Prompt
From the first line of the data through the line containing "past that word;", return each line exactly.

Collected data
********************

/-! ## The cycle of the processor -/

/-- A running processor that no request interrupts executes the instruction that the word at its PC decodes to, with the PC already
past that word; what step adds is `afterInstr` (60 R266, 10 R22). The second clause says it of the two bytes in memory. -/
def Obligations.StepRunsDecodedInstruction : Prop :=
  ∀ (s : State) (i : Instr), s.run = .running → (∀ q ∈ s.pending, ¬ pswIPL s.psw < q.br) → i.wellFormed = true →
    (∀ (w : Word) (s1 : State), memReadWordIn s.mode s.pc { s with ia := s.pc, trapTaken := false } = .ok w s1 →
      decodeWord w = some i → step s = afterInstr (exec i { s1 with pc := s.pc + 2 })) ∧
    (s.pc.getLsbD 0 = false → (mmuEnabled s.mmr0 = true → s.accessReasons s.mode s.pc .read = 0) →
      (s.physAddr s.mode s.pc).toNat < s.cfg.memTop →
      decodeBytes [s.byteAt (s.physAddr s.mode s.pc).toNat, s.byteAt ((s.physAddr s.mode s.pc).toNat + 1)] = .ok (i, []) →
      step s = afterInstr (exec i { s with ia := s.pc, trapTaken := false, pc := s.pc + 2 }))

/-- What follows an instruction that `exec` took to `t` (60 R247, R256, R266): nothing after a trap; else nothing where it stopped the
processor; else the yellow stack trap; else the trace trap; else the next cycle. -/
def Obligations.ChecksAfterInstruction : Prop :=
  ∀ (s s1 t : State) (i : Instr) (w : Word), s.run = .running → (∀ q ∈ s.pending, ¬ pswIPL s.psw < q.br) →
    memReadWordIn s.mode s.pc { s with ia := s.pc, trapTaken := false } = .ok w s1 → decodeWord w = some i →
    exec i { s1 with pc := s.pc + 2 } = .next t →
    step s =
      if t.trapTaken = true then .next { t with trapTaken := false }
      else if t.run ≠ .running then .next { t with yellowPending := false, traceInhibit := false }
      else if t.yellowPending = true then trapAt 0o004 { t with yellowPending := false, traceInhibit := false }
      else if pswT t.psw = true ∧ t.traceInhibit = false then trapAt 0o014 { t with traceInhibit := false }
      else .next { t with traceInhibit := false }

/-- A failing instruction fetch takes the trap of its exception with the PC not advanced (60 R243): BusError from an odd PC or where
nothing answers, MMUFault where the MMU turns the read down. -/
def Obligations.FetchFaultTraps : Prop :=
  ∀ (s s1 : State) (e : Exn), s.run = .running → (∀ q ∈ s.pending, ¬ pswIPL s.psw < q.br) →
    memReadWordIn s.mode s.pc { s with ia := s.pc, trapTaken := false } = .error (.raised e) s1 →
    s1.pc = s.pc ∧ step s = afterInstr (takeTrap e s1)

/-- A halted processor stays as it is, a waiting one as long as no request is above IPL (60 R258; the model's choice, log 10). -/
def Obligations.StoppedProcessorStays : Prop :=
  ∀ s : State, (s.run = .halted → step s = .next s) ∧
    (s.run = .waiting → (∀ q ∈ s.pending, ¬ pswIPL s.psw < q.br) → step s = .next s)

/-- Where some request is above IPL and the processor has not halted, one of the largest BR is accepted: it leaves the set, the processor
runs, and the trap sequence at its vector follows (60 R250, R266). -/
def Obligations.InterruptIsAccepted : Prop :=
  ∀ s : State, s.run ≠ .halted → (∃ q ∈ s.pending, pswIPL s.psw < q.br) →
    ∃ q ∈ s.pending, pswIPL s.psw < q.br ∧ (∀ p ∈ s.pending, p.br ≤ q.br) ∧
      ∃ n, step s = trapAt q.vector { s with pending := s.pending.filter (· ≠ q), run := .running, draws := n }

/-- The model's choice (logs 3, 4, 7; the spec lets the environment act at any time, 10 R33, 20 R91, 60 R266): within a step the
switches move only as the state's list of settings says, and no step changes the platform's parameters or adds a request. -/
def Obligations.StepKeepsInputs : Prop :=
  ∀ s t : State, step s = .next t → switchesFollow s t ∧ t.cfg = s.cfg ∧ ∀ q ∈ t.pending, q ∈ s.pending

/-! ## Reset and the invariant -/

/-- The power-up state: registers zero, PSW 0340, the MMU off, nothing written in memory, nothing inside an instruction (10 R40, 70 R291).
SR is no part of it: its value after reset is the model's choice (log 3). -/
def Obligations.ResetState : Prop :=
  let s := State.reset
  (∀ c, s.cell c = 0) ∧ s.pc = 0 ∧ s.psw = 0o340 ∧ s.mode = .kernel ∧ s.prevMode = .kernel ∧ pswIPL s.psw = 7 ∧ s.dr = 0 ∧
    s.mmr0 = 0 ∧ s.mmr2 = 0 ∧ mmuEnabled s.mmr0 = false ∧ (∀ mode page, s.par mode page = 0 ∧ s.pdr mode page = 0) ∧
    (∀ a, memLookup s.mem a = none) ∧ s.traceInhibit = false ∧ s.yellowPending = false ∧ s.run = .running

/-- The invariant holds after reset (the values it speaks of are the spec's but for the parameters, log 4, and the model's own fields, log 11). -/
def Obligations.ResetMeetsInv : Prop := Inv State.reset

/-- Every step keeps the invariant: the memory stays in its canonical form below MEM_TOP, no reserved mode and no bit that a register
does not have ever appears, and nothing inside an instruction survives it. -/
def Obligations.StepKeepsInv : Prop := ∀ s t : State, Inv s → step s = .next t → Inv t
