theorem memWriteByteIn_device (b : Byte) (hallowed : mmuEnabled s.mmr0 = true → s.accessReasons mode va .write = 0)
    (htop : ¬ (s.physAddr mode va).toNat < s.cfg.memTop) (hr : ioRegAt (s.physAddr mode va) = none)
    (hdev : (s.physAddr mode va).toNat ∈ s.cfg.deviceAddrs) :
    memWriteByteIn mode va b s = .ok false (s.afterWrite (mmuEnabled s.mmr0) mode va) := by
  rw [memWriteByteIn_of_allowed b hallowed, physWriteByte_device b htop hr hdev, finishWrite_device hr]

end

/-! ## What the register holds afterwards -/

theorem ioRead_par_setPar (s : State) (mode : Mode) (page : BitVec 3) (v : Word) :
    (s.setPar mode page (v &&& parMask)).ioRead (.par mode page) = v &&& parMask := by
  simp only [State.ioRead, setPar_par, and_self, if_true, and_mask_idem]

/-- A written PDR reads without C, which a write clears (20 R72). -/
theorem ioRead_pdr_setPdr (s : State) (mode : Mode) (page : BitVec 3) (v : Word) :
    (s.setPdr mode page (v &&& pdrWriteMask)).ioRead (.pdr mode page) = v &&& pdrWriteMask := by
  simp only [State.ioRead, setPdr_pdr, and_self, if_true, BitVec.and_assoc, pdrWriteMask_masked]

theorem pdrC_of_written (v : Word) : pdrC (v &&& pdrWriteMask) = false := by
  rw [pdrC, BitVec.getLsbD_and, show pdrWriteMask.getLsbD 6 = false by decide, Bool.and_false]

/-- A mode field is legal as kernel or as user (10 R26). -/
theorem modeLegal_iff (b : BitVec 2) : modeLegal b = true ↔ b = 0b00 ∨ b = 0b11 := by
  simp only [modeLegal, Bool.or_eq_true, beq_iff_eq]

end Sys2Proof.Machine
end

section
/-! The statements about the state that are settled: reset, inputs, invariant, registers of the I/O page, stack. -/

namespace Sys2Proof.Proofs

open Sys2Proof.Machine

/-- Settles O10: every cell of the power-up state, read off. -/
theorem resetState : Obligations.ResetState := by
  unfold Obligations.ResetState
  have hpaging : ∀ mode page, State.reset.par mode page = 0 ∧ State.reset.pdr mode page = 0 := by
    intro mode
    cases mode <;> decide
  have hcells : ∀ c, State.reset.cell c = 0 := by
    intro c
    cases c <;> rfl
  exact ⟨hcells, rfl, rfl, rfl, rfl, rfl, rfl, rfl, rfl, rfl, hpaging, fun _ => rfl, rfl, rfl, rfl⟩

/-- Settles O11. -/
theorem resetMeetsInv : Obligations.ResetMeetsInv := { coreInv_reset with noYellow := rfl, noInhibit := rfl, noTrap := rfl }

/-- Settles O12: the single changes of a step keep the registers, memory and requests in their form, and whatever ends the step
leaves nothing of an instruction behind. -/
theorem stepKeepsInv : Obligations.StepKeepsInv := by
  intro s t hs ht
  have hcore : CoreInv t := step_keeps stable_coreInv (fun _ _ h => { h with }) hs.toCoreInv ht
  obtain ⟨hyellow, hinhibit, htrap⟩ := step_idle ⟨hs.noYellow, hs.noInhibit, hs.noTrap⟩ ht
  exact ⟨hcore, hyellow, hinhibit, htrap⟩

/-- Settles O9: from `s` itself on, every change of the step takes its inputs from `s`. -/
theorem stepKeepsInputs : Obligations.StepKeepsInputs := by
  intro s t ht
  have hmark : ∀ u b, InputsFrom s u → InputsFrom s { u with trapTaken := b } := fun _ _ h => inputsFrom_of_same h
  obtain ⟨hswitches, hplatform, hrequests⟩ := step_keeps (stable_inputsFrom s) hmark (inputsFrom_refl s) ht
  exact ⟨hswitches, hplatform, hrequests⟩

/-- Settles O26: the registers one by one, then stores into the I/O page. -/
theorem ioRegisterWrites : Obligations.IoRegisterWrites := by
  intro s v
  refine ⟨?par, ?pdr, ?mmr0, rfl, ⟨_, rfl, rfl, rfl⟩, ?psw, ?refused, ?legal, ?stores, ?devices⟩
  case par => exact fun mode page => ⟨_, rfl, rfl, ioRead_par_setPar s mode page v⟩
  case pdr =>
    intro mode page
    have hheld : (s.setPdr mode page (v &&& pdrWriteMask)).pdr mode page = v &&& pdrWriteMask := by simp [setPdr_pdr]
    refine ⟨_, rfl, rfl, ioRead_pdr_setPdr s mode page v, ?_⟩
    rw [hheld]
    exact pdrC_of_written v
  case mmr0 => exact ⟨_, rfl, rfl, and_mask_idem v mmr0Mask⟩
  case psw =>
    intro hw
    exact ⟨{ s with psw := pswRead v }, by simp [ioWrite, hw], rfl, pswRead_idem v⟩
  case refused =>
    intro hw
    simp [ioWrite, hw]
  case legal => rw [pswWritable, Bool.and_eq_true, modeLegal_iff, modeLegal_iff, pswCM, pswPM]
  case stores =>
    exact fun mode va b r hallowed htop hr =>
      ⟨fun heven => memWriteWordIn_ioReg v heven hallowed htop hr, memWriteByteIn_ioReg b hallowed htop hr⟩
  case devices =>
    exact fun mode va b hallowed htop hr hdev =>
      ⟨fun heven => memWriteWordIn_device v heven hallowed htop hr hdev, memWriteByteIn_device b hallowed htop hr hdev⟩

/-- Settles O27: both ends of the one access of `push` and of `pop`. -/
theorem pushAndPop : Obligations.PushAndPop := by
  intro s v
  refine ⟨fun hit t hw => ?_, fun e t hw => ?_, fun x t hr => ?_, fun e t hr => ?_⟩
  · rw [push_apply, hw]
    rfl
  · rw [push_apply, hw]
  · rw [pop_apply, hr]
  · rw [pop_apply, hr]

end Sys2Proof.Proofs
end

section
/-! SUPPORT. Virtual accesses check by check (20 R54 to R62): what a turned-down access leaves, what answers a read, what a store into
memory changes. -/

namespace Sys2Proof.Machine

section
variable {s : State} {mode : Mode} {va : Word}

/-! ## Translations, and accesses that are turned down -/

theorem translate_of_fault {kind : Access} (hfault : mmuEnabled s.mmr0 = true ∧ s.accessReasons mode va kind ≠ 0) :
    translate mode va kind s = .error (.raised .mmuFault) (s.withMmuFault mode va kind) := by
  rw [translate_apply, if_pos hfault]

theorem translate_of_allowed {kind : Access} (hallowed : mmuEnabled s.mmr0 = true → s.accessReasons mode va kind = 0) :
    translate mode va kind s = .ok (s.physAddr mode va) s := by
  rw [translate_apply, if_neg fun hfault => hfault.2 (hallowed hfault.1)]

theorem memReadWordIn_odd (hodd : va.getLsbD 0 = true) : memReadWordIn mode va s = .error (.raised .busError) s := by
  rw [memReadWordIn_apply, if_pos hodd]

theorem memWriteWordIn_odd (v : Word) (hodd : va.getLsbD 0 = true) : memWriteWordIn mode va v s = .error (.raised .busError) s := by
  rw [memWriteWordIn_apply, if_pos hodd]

********************

Answer
/-! ## The cycle of the processor -/

/-- A running processor that no request interrupts executes the instruction that the word at its PC decodes to, with the PC already
past that word; what step adds is `afterInstr` (60 R266, 10 R22). The second clause says it of the two bytes in memory. -/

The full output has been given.